Jacky Terrison with Kiff, a real mixture of influences which reflect his very varied background. Monika Linton is my Business Shaper today as I said, she is the founder of Brindisa Limited. They have been bringing in delicious Spanish food and I must declare right now I am a fan, studied Spanish myself and lived in Spain and in Mexico over the years so I can’t wait to get into the nitty gritty with you in a moment Monika and she is also the co-founder of Brindisa Tapas Kitchens and they have six restaurants now, five in the UK, one of which is possibly my favourite ever in Borough Market called Brindisa and one in Barcelona. Hola, buenos dias and thank you so much for joining us.

Monika Linton
Hola, buenos dias.

Elliott Moss
No we are not really going to do it in Spanish.

Monika Linton
I am really happy to be here. No we are going to speak in English but I am really happy to be here.
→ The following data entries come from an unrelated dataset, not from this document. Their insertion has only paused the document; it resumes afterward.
-- ==== Sys2Proof/Machine/Slice.lean ====
section
/-! DEFINITION. The slice controller and the translation hardware: bank power, write queues, row counters, the patrol, channel
retirement, walks, and pgmap (R251, R267 to R290). -/
namespace Sys2Proof.Machine

/-! ## Cache fills and walks (R268, R287) -/

/-- R268: a line that a pref or an access waits for is filled from its home. An uncorrectable error fills nothing and is
logged (R284). -/
def execL1MissFill (cl line : Nat) (s : State) : Out :=
  if !(s.cl cl).l1Miss.contains line then .next s
  else
    let pa := s.lineHome cl line
    if s.badAt pa 128 then
      let s := (s.readAt cl pa 128).logBad cl pa 128
      let c := s.cl cl
      .next (s.setCl cl { c with l1Miss := c.l1Miss.filter (· != line) })
    else .next (s.l1Fill cl line)

/-- R287: a walker reads the tables for va and caches the leaf it finds; a walk that fails caches nothing. -/
def execPageTableWalk (cl va : Nat) (eng : Bool) (s : State) : Out :=
  let a : Agent := { slot := (s.cl cl).ti.slot, monitor := s.isMon cl }
  .next ((s.logWalk cl a va).noteTlb cl a eng va)

/-! ## The local store's banks (R267) -/

/-- A bank put in a power state; OFF loses its data, so that it reads zero once it is woken. -/
def State.lsPower (s : State) (cl b p : Nat) : State :=
  let s := if p = 2 then s.zeroMem (lsAt cl (b * 131072)) 131072 else s
  let c := s.cl cl
  s.setCl cl { c with lsPwr := mset c.lsPwr b p }

/-- A bank brought to ON. -/
def State.lsOn (s : State) (cl b : Nat) : State := s.wakeLs cl (b * 131072) 1

/-- R267: a bank wakes. -/
def execLsBankWake (cl bank : Nat) (s : State) : Out := .next (if bank < 48 then s.lsOn cl bank else s)

/-! ## The write queues (R276, R277) -/

/-- R276: a queue that holds HI entries drains, oldest first, until it holds LO. -/
def execWriteQueueWatermarkDrain (cl ch : Nat) (s : State) : Out :=
  let c := s.cl cl
  let q := mget [] c.wqs ch
  let old := q.take (q.length - c.wqLo)
  .next (if c.wqHi ≤ q.length then s.drainWq cl ch fun e => old.any fun o => o.range == e.range else s)

/-- R276: entries that have waited 4,096 cycles drain. -/
def execWriteQueueAgeDrain (cl ch : Nat) (s : State) : Out :=
  let now := (s.cl cl).cycle
  .next (s.drainWq cl ch fun e => decide (e.born + 4096 ≤ now))

/-! ## Row counters and the patrol (R279, R283) -/

/-- The first slice offset of the row that a counter's number names. -/
def Cluster.rowBase (c : Cluster) (r : Nat) : Nat :=
  let b := r / 2 ^ 15 % 32
  let row := r % 2 ^ 15
  let low := (b % 8) ^^^ (bits row 4 3) ^^^ (bits row 12 3)
  let ch := if r / 2 ^ 20 < 3 then r / 2 ^ 20 else c.leaving
  b / 8 * 0x60000000 + ((row * 64 + low) * c.nChan + ch) * 256

/-- R279: a counter at its threshold, or one whose check fails, has its neighbouring rows refreshed and starts again; a check that
fails is a correctable event. -/
def execRowActivationRefresh (cl row : Nat) (s : State) : Out :=
  let s := if (s.cl cl).rowBad.contains row then s.countEvent cl (sliceAt cl ((s.cl cl).rowBase row)) else s
  let c := s.cl cl
  .next (if c.rowDue row then s.setCl cl (c.refresh row) else s)

/-- R283: the patrol reads a granule of an allocated set and corrects what it finds; what it cannot correct is logged. -/
def execPatrolRead (cl g : Nat) (s : State) : Out :=
  if !(s.cl cl).alloc (g * 256 / 0x60000000) then .next s
  else match s.slicePa cl (256 * g) with
    | none => .next s
    | some pa => .next ((s.correct cl pa 256).logBad cl pa 256)

/-! ## Channel retirement (R273 to R275) -/

/-- No mapped frame lies in the upper third of a quarter. -/
def Cluster.upperFree (c : Cluster) : Bool := (List.range 4).all fun q => mget 0 c.upper q == 0

/-- Retirement of channel ch starts: onto a spare of the site's pool, whose sets wake and hold zeros, by reduction, or held in WAITVAC
(R273). -/
def State.startRetire (s : State) (cl ch : Nat) : State :=
  let c := s.cl cl
  let x := s.site (siteOf cl)
  match x.sparePool with
  | sp :: rest =>
    let on (c : Cluster) (q : Nat) : Cluster :=
      { c with bankPwr := mset c.bankPwr (4 * q + 3) .on, setUsed := mset c.setUsed (4 * q + 3) c.cycle }
    (s.setSite (siteOf cl) { x with sparePool := rest }).setCl cl
      { (List.range 4).foldl on c with chState := .spare, retiring := some (ch, some sp), mbnd := 0 }
  | [] =>
    if c.nChan ≠ 3 then s
    else if c.upperFree then s.setCl cl { c with chState := .reduce, retiring := some (ch, none), mbnd := 0 }
    else s.setCl cl { c with chState := .waitVac, retiring := some (ch, none) }

/-- Retirement of a live channel, where none is under way. A monitor cluster has no channels (R271). -/
def State.retire (s : State) (cl ch : Nat) : State :=
  let c := s.cl cl
  if s.isMon cl ∨ c.chState ≠ .normal ∨ c.nChan ≤ ch then s else s.startRetire cl ch

/-- A write of SLRET.GO: a retirement held in WAITVAC goes on once the upper thirds hold no mapped frame. -/
def State.retireGo (s : State) (cl : Nat) : State :=
  let c := s.cl cl
  if c.chState = .waitVac ∧ c.upperFree then s.setCl cl { c with chState := .reduce, mbnd := 0 } else s

/-- A context's writes to the expert registers of its site take effect (R381). -/
def State.expert (s : State) (cl : Nat) : Bool := (s.site (siteOf cl)).expert

/-- A channel is due to retire: more than CETHR correctable events in the last 2^30 cycles, or a word of it that fails (R273). -/
def State.retireDue (s : State) (cl ch : Nat) : Bool :=
  let c := s.cl cl
  decide (c.cethr < ((mget [] c.chEvents ch).filter fun t => decide (c.cycle < t + 2 ^ 30)).length) ||
    s.bad.any fun w => decide (spaceOf w = 1 ∧ unitOf w = cl ∧ (c.geom (offOf w)).ch = ch)

/-- R273: a channel whose correctable events exceed CETHR, or with an uncorrectable error, starts to retire. -/
def execChannelRetirementStart (cl ch : Nat) (s : State) : Out := .next (if s.retireDue cl ch then s.retire cl ch else s)

/-- R290: a write of SLRET that names a channel. -/
def execSlretRetire (cl ch : Nat) (s : State) : Out := .next (if s.expert cl then s.retire cl ch else s)
/-- R290: a write of SLRET.GO. -/
def execSlretGo (cl : Nat) (s : State) : Out := .next (if s.expert cl then s.retireGo cl else s)

/-- Granules that the move under way has in all (R274). -/
def Cluster.moveSize (c : Cluster) : Nat := if c.chState = .spare then 2 ^ 23 else 2 ^ 24

/-- The granule at a position of the move's order: the quarter and the granule within it (R274). -/
def Cluster.moveAt (c : Cluster) (p : Nat) : Nat × Nat :=
  if c.chState = .spare then (p / 2 ^ 21, p % 2 ^ 21 * c.nChan + c.leaving) else (p / 2 ^ 22, 2 ^ 22 - 1 - p % 2 ^ 22)

/-- A move is under way and has granules left. -/
def Cluster.moving (c : Cluster) : Bool := (c.chState == .spare || c.chState == .reduce) && decide (c.mbnd < c.moveSize)

/-- The failing words of a granule that is copied: each is logged, and what its copy holds is free (R274, R284; log 70). -/
def State.copyBad (s : State) (cl pa : Nat) : State :=
  let ws := s.bad.filter fun w => decide (pa ≤ w ∧ w < pa + 256)
  ws.foldl (fun s w =>
    let (v, s) := (s.logErr cl w).fresh
    let (u, s) := s.fresh
    { s with mem := writeMem s.mem w 32 (v.toNat + u.toNat * 2 ^ 128), bad := s.bad.filter (· != w) }) s

/-- R274, R275: the next granule moves: its entries drain, the sets at both ends wake, and MBND passes it. No value
changes. -/
def execGranuleMove (cl : Nat) (s : State) : Out :=
  let c := s.cl cl
  if !c.moving then .next s
  else
    let (q, g) := c.moveAt c.mbnd
    let x := q * 0x60000000 + 256 * g
    let s := s.drainWq cl (c.geom x).ch fun e => e.range / 4 == x / 256
    let s := ((s.correct cl (sliceAt cl x) 256).activate cl x).copyBad cl (sliceAt cl x)
    let c := s.cl cl
    .next ((s.setCl cl { c with mbnd := c.mbnd + 1 }).activate cl x)

/-- The index that a channel bears once the move has ended, none for the one that is retired (R273, R274). -/
def Cluster.newIx (c : Cluster) (i : Nat) : Option Nat :=
  let d := c.leaving
  if i = d then none
  else if c.chState = .reduce then some (if d < i then i - 1 else i)
  else some (if i = 3 then d else i)

/-- A map by channel, times w and more, with the channels renumbered. -/
def Cluster.renumber {α : Type} (c : Cluster) (w : Nat) (m : Map α) : Map α :=
  m.foldl (fun r e => match c.newIx (e.1 / w) with
    | some i => mset r (i * w + e.1 % w) e.2
    | none => r) []

/-- A map by quarter and channel, with the channels renumbered. -/
def Cluster.renumberSets {α : Type} (c : Cluster) (m : Map α) : Map α :=
  m.foldl (fun r e => match c.newIx (e.1 % 4) with
    | some i => mset r (e.1 / 4 * 4 + i) e.2
    | none => r) []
Thank you very much.

Elliot Moss
It’s an absolute, I promise you it is going to be our pleasure. Now tell me about this, this crazy thing that started way back in the 80s. You’d studied I think Spanish related studies, Degree and things. You had apparently fifteen hundred quid that you put into the business at the beginning, how did it come about that you took your love of a culture and your love of a language and you translated that into a business?

Monika Linton
It came about really through studies as you said, as you recognised from school and University but then at the end of it all I just had found that Spanish was a language I could jump into and speak somehow comfortably, it just came together and so when I went to live in Spain after University to teach and just be in Spain because I didn’t start off with food, I decided to come back to England in the end and then bring some food with me. But the idea, the sort of seed if you like was the fact that my brother and I kind of swapped cities. And he had started off in the City in London and then he decided that he really wanted to go to Barcelona because the City wasn’t going to do it for him so he decided to go to Barcelona. Fantastic trading City in Europe, really up and coming and when he got there he started trading British products there and sending me Spanish stuff so Spanish cheeses and Spanish wines in those early days. That was around ’88 and really that’s how it got going.

Elliot Moss
And then so, okay so you started and that’s all fine but that sounds like a kind of a cute idea and it could have just been ‘oh it’s nice I’ve just got some cheese I’ll share it with the family’. When did you realise that there was a demand for the kind of quality and the unusualness and the specialityness if you like, if that is a word, of the food you were bringing in because at that time wine, global wine was become much more prevalent. When I grew up there was one wine and two and by the late ‘80s, early ‘90’s explosion but there wasn’t an explosion of Spanish food for a while.

Monika Linton
No, no that’s true and I think although we started, I started selling wine in Britain I found selling wine to the wine trade in the late ‘80s extremely difficult. I knew nothing about wine except that I enjoyed it. So that really didn’t work and so when my brother who had started taking Stilton over to Barcelona, started meeting Spanish cheese makers and cheese retailers, he said ‘well look why don’t we look at some cheese because obviously it goes really nicely with wine’. But as soon as I was given a box of cheese by him to consider as a sort of business opportunity I was completely in that box. I mean I just wanted to be, I wanted to know where the cheeses came from, I wanted to know who the farmer was that you know, farmed the animals that brought the milk that made the cheese etc., etc., and it would just somehow grab me far more than wine did at the time. So I then pitched really the range that we started off really, really quite high in terms of quality and when I started approaching retailers and restaurants in London, this was like 1989, 1990, they all just thought she was barmy. I mean these cheeses are really expensive, they are not going to work, nobody knows how to say their names, no one thinks they are going to ever remember that they exist or you know, in Spain I suppose people knew more about summer holidays than artisan cheese and estate olive oils but…

Elliot Moss
But?

Monika Linton
…I was just determined. I am a bit like a dog with a bone. I was not going to give up and I just carried on and I carried on and I carried on until I found doors did start opening and people started thinking ‘I’ve got to take Spain seriously’, I’m a, you know, a retailer in London, whether its Harrods or Fortnum’s or whoever it was, a speciality deli, or a chef with a menu – they couldn’t ignore Spain for much longer because it was going to become a member of the EU, it was going to become you know, the Olympics were due to be there and so on and things were happening in Spain so it was time people – the timing was really lucky.

Elliot Moss
And find out how that timing became not just lucky but also started to be precursor to a rather big and healthy business. Time for some music, this is Miles Davis with It Ain’t Necessarily So.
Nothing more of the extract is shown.